/-- After a swap in a settled state only requests follow. -/
theorem swapBanks_onlyRequests {s : State} (settled : Settled s) : OnlyRequests (swapBanks s) := by
  have swapped : OnlyRequests (swapping s) := settled.onlyRequests.congr rfl rfl rfl fun _ => ⟨rfl, rfl, rfl, id⟩
  have marked : OnlyRequests { swapping s with hold := { (swapping s).hold with
      records := (swapping s).hold.records.map fun r => { r with pending := true } } } :=
    swapped.congr rfl rfl rfl fun _ => ⟨rfl, rfl, rfl, id⟩
  rw [swapBanks_eq]
  exact ((marked.requestStaled .n).requestStaled .f).out (tell_out _ _) (tell_uptimes _ _)

/-- The boundary at the Commit Controller with its mark taken. -/
def commitSeen (s : State) : State := { s with cal := { s.cal with commitMinute := none } }

theorem commitSeen_settled {s : State} (settled : Settled s) : Settled (commitSeen s) :=
  settled.congr rfl rfl rfl rfl rfl rfl rfl fun _ _ _ => rfl

section
variable {m : MinuteMark} {s : State}

theorem takeCommitMinute_some (due : s.cal.commitMinute = some m) :
    takeCommitMinute s = settle (commitBoundary m (commitSeen s)) := by
  rw [takeCommitMinute, due]
  rfl

theorem commitBoundary_elsewhere (h : s.commit.phase ≠ .scheduled ⟨m.day, m.minute⟩) : commitBoundary m s = s := by
  unfold commitBoundary
  split
  case h_1 i phase =>
    refine if_neg ?_
    rintro ⟨day, minute⟩
    exact h (by rw [phase, ← day, ← minute])
  case h_2 => rfl
  case h_3 => rfl

theorem commitBoundary_here (h : s.commit.phase = .scheduled ⟨m.day, m.minute⟩) : commitBoundary m s =
    if s.shadowBusy then { s with commit := ⟨.due ⟨m.day, m.minute⟩, s.commit.count⟩ } else swapBanks s := by
  unfold commitBoundary
  rw [h]
  exact if_pos ⟨rfl, rfl⟩

theorem takeCommitMinute_elsewhere (due : s.cal.commitMinute = some m) (settled : Settled s)
    (h : s.commit.phase ≠ .scheduled ⟨m.day, m.minute⟩) : takeCommitMinute s = commitSeen s := by
  rw [takeCommitMinute_some due, commitBoundary_elsewhere (s := commitSeen s) h]
  exact settle_settled (commitSeen_settled settled)

theorem takeCommitMinute_busy (due : s.cal.commitMinute = some m) (settled : Settled s)
    (h : s.commit.phase = .scheduled ⟨m.day, m.minute⟩) (busy : s.shadowBusy = true) :
    takeCommitMinute s = { commitSeen s with commit := ⟨.due ⟨m.day, m.minute⟩, s.commit.count⟩ } := by
  rw [takeCommitMinute_some due, commitBoundary_here (s := commitSeen s) h,
    if_pos (show (commitSeen s).shadowBusy = true from busy)]
  exact settle_settled (settled.congr rfl rfl rfl rfl rfl rfl rfl fun _ _ _ => rfl)

theorem takeCommitMinute_swaps (due : s.cal.commitMinute = some m) (settled : Settled s)
    (h : s.commit.phase = .scheduled ⟨m.day, m.minute⟩) (free : s.shadowBusy = false) :
    FollowsOnly (swapBanks (commitSeen s)) (takeCommitMinute s) := by
  rw [takeCommitMinute_some due, commitBoundary_here (s := commitSeen s) h,
    if_neg (by rw [show (commitSeen s).shadowBusy = false from free]; decide)]
  exact settle_follows (swapBanks_onlyRequests (commitSeen_settled settled))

● **REQUIRED WORK**
In the listing above, find the line containing "theorem takeCommitMinute_some (due" and the line containing "refine if_neg ?_", then retype both and every line between them exactly, with nothing else.

● **EXERCISE ANSWER**
theorem takeCommitMinute_some (due : s.cal.commitMinute = some m) :
    takeCommitMinute s = settle (commitBoundary m (commitSeen s)) := by
  rw [takeCommitMinute, due]
  rfl

theorem commitBoundary_elsewhere (h : s.commit.phase ≠ .scheduled ⟨m.day, m.minute⟩) : commitBoundary m s = s := by
  unfold commitBoundary
  split
  case h_1 i phase =>
    refine if_neg ?_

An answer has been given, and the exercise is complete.